-- ==== Sys2Proof/Machine/Ops.lean ====
section
/-! DEFINITION. The named operations every meaning is built from: sparse tables, registers (R7 to
R10), the BAR0 map (R456), tiles, incidents (R416 to R424) and logbook records (R433 to R436,
R466 to R468). -/

namespace Sys2Proof.Machine

open Sys2Proof

/-! ### Sparse tables -/

/-- The value of key `k`, `d` where it is unlisted. -/
def aget {α : Type} (d : α) : Assoc α → Nat → α
  | [], _ => d
  | (j, v) :: m, k => if j < k then aget d m k else if j = k then v else d

/-- The table with key `k` reading `v`, kept sorted and without entries that read as `d`. -/
def aput {α : Type} [DecidableEq α] (d : α) : Assoc α → Nat → α → Assoc α
  | [], k, v => if v = d then [] else [(k, v)]
  | (j, w) :: m, k, v =>
    if j < k then (j, w) :: aput d m k v
    else
      let rest := ((j, w) :: m).dropWhile (fun e => decide (e.1 ≤ k))
      if v = d then rest else (k, v) :: rest

/-- Keys strictly rise, all above `lo`, and no entry reads as `d`. -/
def awf {α : Type} [DecidableEq α] (d : α) : Option Nat → Assoc α → Bool
  | _, [] => true
  | lo, (j, v) :: m => (match lo with | none => true | some l => decide (l < j)) && decide (v ≠ d) && awf d (some j) m

/-- Write a run of values at consecutive keys. -/
def aputs {α : Type} [DecidableEq α] (d : α) (m : Assoc α) (k : Nat) : List α → Assoc α
  | [] => m
  | v :: vs => aputs d (aput d m k v) (k + 1) vs

/-- Read `n` consecutive keys. -/
def agets {α : Type} (d : α) (m : Assoc α) (k : Nat) : Nat → List α
  | 0 => []
  | n + 1 => aget d m k :: agets d m (k + 1) n

/-- Forget every key in `[lo, hi)`. -/
def acut {α : Type} (m : Assoc α) (lo hi : Nat) : Assoc α :=
  m.filter fun e => decide (e.1 < lo) || decide (hi ≤ e.1)

/-! ### Bytes -/

/-- A little-endian number from bytes (R5). -/
def leNat : List Byte → Nat
  | [] => 0
  | b :: bs => b.toNat + 256 * leNat bs

/-- `n` little-endian bytes of a number (R5). -/
def leBytes : Nat → Nat → List Byte
  | 0, _ => []
  | n + 1, v => BitVec.ofNat 8 v :: leBytes n (v / 256)

/-- `n` bytes at offset `o` of a record, as a number. -/
def at_ (bs : List Byte) (o n : Nat) : Nat := leNat ((bs.drop o).take n)

/-- A list cut or padded with zero bytes to length `n`. -/
def padTo (n : Nat) (bs : List Byte) : List Byte := (bs ++ List.replicate (n - bs.length) 0).take n

/-! ### The BAR0 map (R106, R456) -/

/-- The window base of instance `i` of a block. -/
def winBase (b : Blk) (i : Nat) : Nat :=
  match b with
  | .hst => 0x0
  | .rgs => 0x10000
  | .pwr => 0x20000
  | .pln => 0x30000
  | .cur => 0x40000
  | .fab => 0x50000
  | .pair => 0x60000
  | .gal => 0x70000
  | .vlt => 0x80000
  | .sto => 0x90000
  | .wng => 0x100000 + 0x10000 * i
  | .col => 0x140000 + 0x10000 * i
  | .lmp => 0x180000 + 0x10000 * i
  | .tile => 0x1000000 + 0x1000 * i

/-- The tile index of (row, column) (R106). -/
def tileIx (row col : Nat) : Nat := row * 64 + col

/-- Whether an index names a tile: 32 rows of 33 columns (R13). -/
def isTile (t : Nat) : Bool := decide (t < 2048) && decide (t % 64 < 33)

/-- All 1,056 tiles in row-major order. -/
def allTiles : List Nat := (List.range 2048).filter isTile

/-- The block, instance and window offset of a BAR0 address; `none` outside every window (R9, R456).
The four low singles fill the first ten 64 KiB windows in the order of R456. -/
def blkOf (a : Nat) : Option (Blk × Nat × Nat) :=
  let o := a % 0x10000
  match a / 0x10000 with
  | 0 => some (.hst, 0, o)
  | 1 => some (.rgs, 0, o)
  | 2 => some (.pwr, 0, o)
  | 3 => some (.pln, 0, o)
  | 4 => some (.cur, 0, o)
  | 5 => some (.fab, 0, o)
  | 6 => some (.pair, 0, o)
  | 7 => some (.gal, 0, o)
  | 8 => some (.vlt, 0, o)
  | 9 => some (.sto, 0, o)
  | n =>
    if 0x10 ≤ n ∧ n < 0x14 then some (.wng, n - 0x10, o)
    else if 0x14 ≤ n ∧ n < 0x18 then some (.col, n - 0x14, o)
    else if 0x18 ≤ n ∧ n < 0x1A then some (.lmp, n - 0x18, o)
    else if 0x100 ≤ n ∧ n < 0x180 then
      let t := (a - 0x1000000) / 0x1000
      if isTile t then some (.tile, t, a % 0x1000) else none
    else none

/-- The row of the register at a BAR0 address, with block, instance and index (R9). -/
def regRow (a : Nat) : Option (Blk × Nat × RegRow × Nat) :=
  match blkOf a with
  | none => none
  | some (b, i, o) =>
    match findRow (rowsOf b) o with
    | none => none
    | some (r, k) => some (b, i, r, k)

/-- The reset value of the register at a BAR0 address (R10); INC_POLICY by R432, BANK of
WNG_TX_SLOT_STAT by slot (R352). -/
def resetVal (a : Nat) : Word :=
  match regRow a with
  | none => 0
  | some (b, _, r, k) =>
    if r.off = rINC_POLICY then BitVec.ofNat 32 (incPolicyReset b k)
    else if b = .wng ∧ r.off = rWNG_TX_SLOT_STAT then BitVec.ofNat 32 (k % 36 * 2 ^ 7)
    else BitVec.ofNat 32 (fieldsReset r.fields)

/-! ### Registers -/

/-- The stored value of a register. -/
def State.rd (s : State) (a : Nat) : Word := aget (resetVal a) s.regs a

/-- Store a register's value. -/
def State.wr (s : State) (a : Nat) (v : Word) : State :=
  { s with regs := aput (resetVal a) s.regs a v }

/-- A register as a number. -/
def State.rn (s : State) (a : Nat) : Nat := (s.rd a).toNat

/-- Store a register from a number. -/
def State.wn (s : State) (a v : Nat) : State := s.wr a (BitVec.ofNat 32 v)

/-- Field `[lo+w-1:lo]` of a register. -/
def State.f (s : State) (a lo w : Nat) : Nat := fld (s.rn a) lo w

/-- Set a field of a register. -/
def State.setf (s : State) (a lo w v : Nat) : State := s.wn a (setFld (s.rn a) lo w v)

/-- A 32-bit counter raised by `n`, stopping at 0xFFFF_FFFF. -/
def State.bumpN (s : State) (a n : Nat) : State := s.wn a (min 0xFFFFFFFF (s.rn a + n))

▶ [Description of the task] Print the records above once again, exactly as written.

▶ [Response to the task]
-- ==== Sys2Proof/Machine/Ops.lean ====
section
/-! DEFINITION. The named operations every meaning is built from: sparse tables, registers (R7 to
R10), the BAR0 map (R456), tiles, incidents (R416 to R424) and logbook records (R433 to R436,
R466 to R468). -/

namespace Sys2Proof.Machine

open Sys2Proof

/-! ### Sparse tables -/

/-- The value of key `k`, `d` where it is unlisted. -/
def aget {α : Type} (d : α) : Assoc α → Nat → α
  | [], _ => d
  | (j, v) :: m, k => if j < k then aget d m k else if j = k then v else d

/-- The table with key `k` reading `v`, kept sorted and without entries that read as `d`. -/
def aput {α : Type} [DecidableEq α] (d : α) : Assoc α → Nat → α → Assoc α
  | [], k, v => if v = d then [] else [(k, v)]
  | (j, w) :: m, k, v =>
    if j < k then (j, w) :: aput d m k v
    else
      let rest := ((j, w) :: m).dropWhile (fun e => decide (e.1 ≤ k))
      if v = d then rest else (k, v) :: rest

/-- Keys strictly rise, all above `lo`, and no entry reads as `d`. -/
def awf {α : Type} [DecidableEq α] (d : α) : Option Nat → Assoc α → Bool
  | _, [] => true
  | lo, (j, v) :: m => (match lo with | none => true | some l => decide (l < j)) && decide (v ≠ d) && awf d (some j) m

/-- Write a run of values at consecutive keys. -/
def aputs {α : Type} [DecidableEq α] (d : α) (m : Assoc α) (k : Nat) : List α → Assoc α
  | [] => m
  | v :: vs => aputs d (aput d m k v) (k + 1) vs

/-- Read `n` consecutive keys. -/
def agets {α : Type} (d : α) (m : Assoc α) (k : Nat) : Nat → List α
  | 0 => []
  | n + 1 => aget d m k :: agets d m (k + 1) n

/-- Forget every key in `[lo, hi)`. -/
def acut {α : Type} (m : Assoc α) (lo hi : Nat) : Assoc α :=
  m.filter fun e => decide (e.1 < lo) || decide (hi ≤ e.1)

/-! ### Bytes -/

/-- A little-endian number from bytes (R5). -/
def leNat : List Byte → Nat
  | [] => 0
  | b :: bs => b.toNat + 256 * leNat bs

/-- `n` little-endian bytes of a number (R5). -/
def leBytes : Nat → Nat → List Byte
  | 0, _ => []
  | n + 1, v => BitVec.ofNat 8 v :: leBytes n (v / 256)

/-- `n` bytes at offset `o` of a record, as a number. -/
def at_ (bs : List Byte) (o n : Nat) : Nat := leNat ((bs.drop o).take n)

/-- A list cut or padded with zero bytes to length `n`. -/
def padTo (n : Nat) (bs : List Byte) : List Byte := (bs ++ List.replicate (n - bs.length) 0).take n

/-! ### The BAR0 map (R106, R456) -/

/-- The window base of instance `i` of a block. -/
def winBase (b : Blk) (i : Nat) : Nat :=
  match b with
  | .hst => 0x0
  | .rgs => 0x10000
  | .pwr => 0x20000
  | .pln => 0x30000
  | .cur => 0x40000
  | .fab => 0x50000
  | .pair => 0x60000
  | .gal => 0x70000
  | .vlt => 0x80000
  | .sto => 0x90000
  | .wng => 0x100000 + 0x10000 * i
  | .col => 0x140000 + 0x10000 * i
  | .lmp => 0x180000 + 0x10000 * i
  | .tile => 0x1000000 + 0x1000 * i

/-- The tile index of (row, column) (R106). -/
def tileIx (row col : Nat) : Nat := row * 64 + col

/-- Whether an index names a tile: 32 rows of 33 columns (R13). -/
def isTile (t : Nat) : Bool := decide (t < 2048) && decide (t % 64 < 33)

/-- All 1,056 tiles in row-major order. -/
def allTiles : List Nat := (List.range 2048).filter isTile

/-- The block, instance and window offset of a BAR0 address; `none` outside every window (R9, R456).
The four low singles fill the first ten 64 KiB windows in the order of R456. -/
def blkOf (a : Nat) : Option (Blk × Nat × Nat) :=
  let o := a % 0x10000
  match a / 0x10000 with
  | 0 => some (.hst, 0, o)
  | 1 => some (.rgs, 0, o)
  | 2 => some (.pwr, 0, o)
  | 3 => some (.pln, 0, o)
  | 4 => some (.cur, 0, o)
  | 5 => some (.fab, 0, o)
  | 6 => some (.pair, 0, o)
  | 7 => some (.gal, 0, o)
  | 8 => some (.vlt, 0, o)
  | 9 => some (.sto, 0, o)
  | n =>
    if 0x10 ≤ n ∧ n < 0x14 then some (.wng, n - 0x10, o)
    else if 0x14 ≤ n ∧ n < 0x18 then some (.col, n - 0x14, o)
    else if 0x18 ≤ n ∧ n < 0x1A then some (.lmp, n - 0x18, o)
    else if 0x100 ≤ n ∧ n < 0x180 then
      let t := (a - 0x1000000) / 0x1000
      if isTile t then some (.tile, t, a % 0x1000) else none
    else none

/-- The row of the register at a BAR0 address, with block, instance and index (R9). -/
def regRow (a : Nat) : Option (Blk × Nat × RegRow × Nat) :=
  match blkOf a with
  | none => none
  | some (b, i, o) =>
    match findRow (rowsOf b) o with
    | none => none
    | some (r, k) => some (b, i, r, k)

/-- The reset value of the register at a BAR0 address (R10); INC_POLICY by R432, BANK of
WNG_TX_SLOT_STAT by slot (R352). -/
def resetVal (a : Nat) : Word :=
  match regRow a with
  | none => 0
  | some (b, _, r, k) =>
    if r.off = rINC_POLICY then BitVec.ofNat 32 (incPolicyReset b k)
    else if b = .wng ∧ r.off = rWNG_TX_SLOT_STAT then BitVec.ofNat 32 (k % 36 * 2 ^ 7)
    else BitVec.ofNat 32 (fieldsReset r.fields)

/-! ### Registers -/

/-- The stored value of a register. -/
def State.rd (s : State) (a : Nat) : Word := aget (resetVal a) s.regs a

/-- Store a register's value. -/
def State.wr (s : State) (a : Nat) (v : Word) : State :=
  { s with regs := aput (resetVal a) s.regs a v }

/-- A register as a number. -/
def State.rn (s : State) (a : Nat) : Nat := (s.rd a).toNat

/-- Store a register from a number. -/
def State.wn (s : State) (a v : Nat) : State := s.wr a (BitVec.ofNat 32 v)

/-- Field `[lo+w-1:lo]` of a register. -/
def State.f (s : State) (a lo w : Nat) : Nat := fld (s.rn a) lo w

/-- Set a field of a register. -/
def State.setf (s : State) (a lo w v : Nat) : State := s.wn a (setFld (s.rn a) lo w v)

/-- A 32-bit counter raised by `n`, stopping at 0xFFFF_FFFF. -/
def State.bumpN (s : State) (a n : Nat) : State := s.wn a (min 0xFFFFFFFF (s.rn a + n))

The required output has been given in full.